Following the Form 483 (if issued), the inspector submits an Establishment Inspection Report (EIR), along with any relevant materials collected during the audit, to an FDA Center for final review. The FDA’s classification may or may not be shared in one of four letters to the clinical investigator (a letter is not always sent when the auditor observed no significant deviations):

  1. A letter generally stating that the FDA observed basic compliance. (Good.)
  2. An Informational or Untitled Letter, outlining observed deviations not significant enough to warrant a Warning Letter. An Untitled Letter may or may not request a written response from the clinical investigator. (Okay.)
  3. A Warning Letter, which identifies serious deviations at the clinical site and includes a request for correction and written response by the investigator. The FDA also provides copies of warning letters to the study sponsor and reviewing IRB and posts them on the FDA’s public website. A warning letter is almost certainly the kiss of death for a Principal Investigator, as sponsors will no longer want to work with you. (Bad.)
  4. A Notice of Initiation of Disqualification Proceedings and Opportunity to Explain (NIDPOE), the most severe letter, begins the FDA’s process for formally disqualifying the clinical investigator from conducting future investigational studies. While an investigator a can petition a NIDPOE, it is still shared with the sponsor and IRB and posted publicly, thus effectively ending the investigator’s clinical career.

 

Stage 6: Switching to eSource

I absolutely love CRIO. I cannot picture running a multi-specialty research site without it.
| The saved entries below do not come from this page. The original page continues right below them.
/-- R230, R231: from any state, with `rst` high the step holds the reset values and keeps the program store;
when `rst` falls, slot 0 is fetched. -/
def Obligations.ResetHeldFromAnyState : Prop :=
  ∀ s : State, s.rst = true →
    ∃ t, step s = .next t ∧ t.rst = true ∧ t.acc = 0x00 ∧ t.pc = 0x00 ∧ (∀ n, cellRead t.dmem n = 0x00) ∧
      t.status = { state := .run, haltCode := 0x00, faultCause := .none, faultPc := 0x00 } ∧
      t.inpPending = false ∧ portInReq t = false ∧ portOut t = none ∧ t.prog = s.prog ∧
      fetch { t with rst := false } = cellRead s.prog 0

/-! ### Fetch, decode, dispatch -/

/-- 40_execution_cycle.md section 2: the step fetches slot `uval(pc)`, decodes, and executes the instruction. -/
def Obligations.StepRunsFetchedInstr : Prop :=
  ∀ (s : State) (i : Instr), Running s → decode (cellRead s.prog s.pc.toNat) = .insn i → step s = exec i s

/-- R103: an illegal word makes the step raise ILLEGAL_OPCODE and do nothing else. -/
def Obligations.IllegalWordFaults : Prop :=
  ∀ s : State, Running s → 0x11 ≤ (cellRead s.prog s.pc.toNat).toNat / 256 →
    step s = .next { s with
      status := { s.status with state := .faulted, faultCause := .illegalOpcode, faultPc := s.pc } }

/-- 95_test_vectors.md V-DEC-1 to V-DEC-8 and one word of each family, from the map of 30_encoding.md section 3. -/
def Obligations.DecodeKnownWords : Prop :=
  decode 0x0000 = .insn (.add 0x00) ∧ decode 0x030B = .insn (.div 0x0B) ∧ decode 0x05FF = .insn (.ldk 0xFF) ∧
    decode 0x060A = .insn (.sta 0x0A) ∧ decode 0x0703 = .insn (.inp 0x03) ∧ decode 0x092A = .insn (.hlt 0x2A) ∧
    decode 0x0A80 = .insn (.jmp 0x80) ∧ decode 0x10FF = .insn (.jge 0xFF) ∧ decode 0x1100 = .illegal 0x11 ∧
    decode 0xFFFF = .illegal 0xFF ∧ decode 0x8005 = .illegal 0x80

/-- R77: encoding and decoding are inverse, on every instruction and on every legal word. -/
def Obligations.EncodeDecodeInverse : Prop :=
  (∀ i : Instr, encode i = opcodeOf i ++ operandOf i ∧ decode (encode i) = .insn i) ∧
    ∀ w : Word, legalWord w = true → ∃ i, decode w = .insn i ∧ encode i = w

/-- 30_encoding.md section 4: the decoder is total; it yields an instruction with the word's opcode number and
operand exactly when bits 15:8 are at most 0x10, and the illegal opcode otherwise. -/
def Obligations.DecoderTotalByOpcodeField : Prop :=
  ∀ w : Word,
    (w.toNat / 256 ≤ 0x10 → ∃ i, decode w = .insn i ∧ (opcodeOf i).toNat = w.toNat / 256 ∧
      (operandOf i).toNat = w.toNat % 256) ∧
    (0x11 ≤ w.toNat / 256 → ∃ o, decode w = .illegal o ∧ o.toNat = w.toNat / 256)

/-- R74: the zero word is `ADD 0`: it adds cell 0, advances, and neither halts nor faults. -/
def Obligations.ZeroWordAddsCellZero : Prop :=
  decode 0x0000 = .insn (.add 0x00) ∧
    ∀ s : State, Running s → cellRead s.prog s.pc.toNat = 0x0000 →
      ∃ x p, step s = .next { s with acc := x, pc := p } ∧
        (x.toNat : Int) = (s.acc.toInt + (cellRead s.dmem 0).toInt) % 256 ∧ IsNextSlot s.pc p

/-! ### Arithmetic -/

/-- R121, R122, R123: the exact result on signed values, modulo 256, into acc; pc advances; nothing else
changes. The low byte of a product is the same on unsigned values. -/
def Obligations.AddSubMulWrap : Prop :=
  ∀ (s : State) (a m p : Byte), m = cellRead s.dmem a.toNat → IsNextSlot s.pc p →
    (EncodedAs (.add a) 0x00 a ∧ ∃ x, exec (.add a) s = .next { s with acc := x, pc := p } ∧
      (x.toNat : Int) = (s.acc.toInt + m.toInt) % 256) ∧
    (EncodedAs (.sub a) 0x01 a ∧ ∃ x, exec (.sub a) s = .next { s with acc := x, pc := p } ∧
      (x.toNat : Int) = (s.acc.toInt - m.toInt) % 256) ∧
    (EncodedAs (.mul a) 0x02 a ∧ ∃ x, exec (.mul a) s = .next { s with acc := x, pc := p } ∧
      (x.toNat : Int) = (s.acc.toInt * m.toInt) % 256 ∧ x.toNat = (s.acc.toNat * m.toNat) % 256)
– Jill Heinz, Site Director & Owner, Injury Care Research

While people (research coordinators, assistants, nurses, etc.) are an uncontrollable variable, many of the most common and prominent risks associated with source data can be eliminated with electronic source (eSource), with verified security measures to ensure 21 CFR Part 11 compliance.

An eSource system (such as CRIO’s) can include built-in procedure logic, which ensures accurate calculations and complete forms. The beauty of software is that it can do calculations and timestamps automatically, as well as alert the coordinator if he/she misses a question or enters a disqualifying patient attribute. In fact, a 3rd-party (non-FDA) review has shown our system to reduce protocol deviations by 50%, thus relieving much of the audit risk for principal investigators.

An FDA audit is a roller coaster of emotions that can happen at any time, but you can take precautions to reduce your chance of being audited and increase your chance of receiving no findings in the case you are audited. Most importantly, eSource enables all-around higher quality clinical trials.